== WHAT IS REQUIRED ==
Your answer must be an exact copy of the lines from the one holding "byte: R124. -/" through the last line of the entries below, with nothing added.

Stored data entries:
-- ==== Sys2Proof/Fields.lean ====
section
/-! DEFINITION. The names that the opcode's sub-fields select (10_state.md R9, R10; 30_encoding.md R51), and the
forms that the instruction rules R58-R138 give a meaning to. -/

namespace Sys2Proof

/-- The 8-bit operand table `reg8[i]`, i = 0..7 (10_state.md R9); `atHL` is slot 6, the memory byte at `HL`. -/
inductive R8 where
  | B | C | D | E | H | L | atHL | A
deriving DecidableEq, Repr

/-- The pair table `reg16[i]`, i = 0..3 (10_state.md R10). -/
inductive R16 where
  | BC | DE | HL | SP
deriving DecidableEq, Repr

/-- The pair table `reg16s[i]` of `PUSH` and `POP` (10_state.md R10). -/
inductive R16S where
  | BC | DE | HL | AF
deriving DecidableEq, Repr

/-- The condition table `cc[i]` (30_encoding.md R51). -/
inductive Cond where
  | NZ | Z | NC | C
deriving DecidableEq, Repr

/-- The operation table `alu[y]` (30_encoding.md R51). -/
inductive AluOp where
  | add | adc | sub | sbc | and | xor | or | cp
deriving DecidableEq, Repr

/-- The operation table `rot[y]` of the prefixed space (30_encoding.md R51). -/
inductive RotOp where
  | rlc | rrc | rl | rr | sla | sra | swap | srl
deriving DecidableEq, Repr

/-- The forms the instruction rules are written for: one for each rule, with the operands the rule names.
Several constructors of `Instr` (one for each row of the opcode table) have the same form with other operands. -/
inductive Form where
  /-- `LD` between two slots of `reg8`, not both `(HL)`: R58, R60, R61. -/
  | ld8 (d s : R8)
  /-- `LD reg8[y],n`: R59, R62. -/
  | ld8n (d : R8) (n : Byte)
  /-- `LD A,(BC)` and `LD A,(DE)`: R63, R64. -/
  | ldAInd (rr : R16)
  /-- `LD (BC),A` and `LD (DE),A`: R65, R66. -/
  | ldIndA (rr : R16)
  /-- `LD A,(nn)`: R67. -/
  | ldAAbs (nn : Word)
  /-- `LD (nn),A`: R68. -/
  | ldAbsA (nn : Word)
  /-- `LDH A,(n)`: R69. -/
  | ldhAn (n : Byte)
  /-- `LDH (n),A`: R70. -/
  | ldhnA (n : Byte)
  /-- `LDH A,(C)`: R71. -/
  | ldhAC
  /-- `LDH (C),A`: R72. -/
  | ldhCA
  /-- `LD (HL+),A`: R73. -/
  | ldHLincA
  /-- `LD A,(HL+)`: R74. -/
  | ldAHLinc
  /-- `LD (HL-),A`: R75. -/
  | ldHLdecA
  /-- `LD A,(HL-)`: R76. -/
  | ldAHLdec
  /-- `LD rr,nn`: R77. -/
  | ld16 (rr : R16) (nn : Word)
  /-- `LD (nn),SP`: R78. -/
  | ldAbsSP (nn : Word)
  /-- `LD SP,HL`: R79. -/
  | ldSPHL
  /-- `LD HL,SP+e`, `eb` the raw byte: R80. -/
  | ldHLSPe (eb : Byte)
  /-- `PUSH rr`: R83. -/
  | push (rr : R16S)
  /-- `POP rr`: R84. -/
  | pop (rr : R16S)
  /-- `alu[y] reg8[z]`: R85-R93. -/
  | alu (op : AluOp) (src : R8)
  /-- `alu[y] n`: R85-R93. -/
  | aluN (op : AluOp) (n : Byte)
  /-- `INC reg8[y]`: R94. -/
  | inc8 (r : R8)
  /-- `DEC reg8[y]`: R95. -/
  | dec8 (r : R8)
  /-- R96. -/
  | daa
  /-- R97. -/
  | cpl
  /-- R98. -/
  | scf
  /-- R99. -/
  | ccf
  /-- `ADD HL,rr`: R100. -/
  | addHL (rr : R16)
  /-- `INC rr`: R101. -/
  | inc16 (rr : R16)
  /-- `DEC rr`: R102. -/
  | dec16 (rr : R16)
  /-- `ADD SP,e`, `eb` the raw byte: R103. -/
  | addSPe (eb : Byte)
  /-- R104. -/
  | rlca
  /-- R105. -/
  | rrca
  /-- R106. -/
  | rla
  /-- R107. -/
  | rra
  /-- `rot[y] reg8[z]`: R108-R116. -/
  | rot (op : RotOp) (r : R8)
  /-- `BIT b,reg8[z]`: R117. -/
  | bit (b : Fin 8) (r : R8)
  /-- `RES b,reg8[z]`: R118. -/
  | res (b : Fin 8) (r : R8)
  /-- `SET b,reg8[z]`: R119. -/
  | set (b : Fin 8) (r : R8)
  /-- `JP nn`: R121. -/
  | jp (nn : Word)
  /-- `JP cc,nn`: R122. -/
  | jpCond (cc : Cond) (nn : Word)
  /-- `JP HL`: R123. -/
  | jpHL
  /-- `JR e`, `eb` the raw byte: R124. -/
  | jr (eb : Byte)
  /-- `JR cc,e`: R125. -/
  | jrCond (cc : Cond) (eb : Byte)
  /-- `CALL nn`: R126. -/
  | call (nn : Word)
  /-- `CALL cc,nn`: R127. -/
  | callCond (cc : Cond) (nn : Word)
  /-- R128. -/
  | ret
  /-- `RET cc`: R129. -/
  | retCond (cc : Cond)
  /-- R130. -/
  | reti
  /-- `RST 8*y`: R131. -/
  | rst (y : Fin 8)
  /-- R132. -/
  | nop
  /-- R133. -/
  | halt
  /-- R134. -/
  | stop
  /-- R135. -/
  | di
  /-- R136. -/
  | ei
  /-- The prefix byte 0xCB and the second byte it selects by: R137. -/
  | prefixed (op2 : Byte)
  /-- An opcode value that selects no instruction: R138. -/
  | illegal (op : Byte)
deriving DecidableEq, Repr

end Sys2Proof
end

== EXPECTED ANSWER ==
  /-- `JR e`, `eb` the raw byte: R124. -/
  | jr (eb : Byte)
  /-- `JR cc,e`: R125. -/
  | jrCond (cc : Cond) (eb : Byte)
  /-- `CALL nn`: R126. -/
  | call (nn : Word)
  /-- `CALL cc,nn`: R127. -/
  | callCond (cc : Cond) (nn : Word)
  /-- R128. -/
  | ret
  /-- `RET cc`: R129. -/
  | retCond (cc : Cond)
  /-- R130. -/
  | reti
  /-- `RST 8*y`: R131. -/
  | rst (y : Fin 8)
  /-- R132. -/
  | nop
  /-- R133. -/
  | halt
  /-- R134. -/
  | stop
  /-- R135. -/
  | di
  /-- R136. -/
  | ei
  /-- The prefix byte 0xCB and the second byte it selects by: R137. -/
  | prefixed (op2 : Byte)
  /-- An opcode value that selects no instruction: R138. -/
  | illegal (op : Byte)
deriving DecidableEq, Repr

end Sys2Proof
end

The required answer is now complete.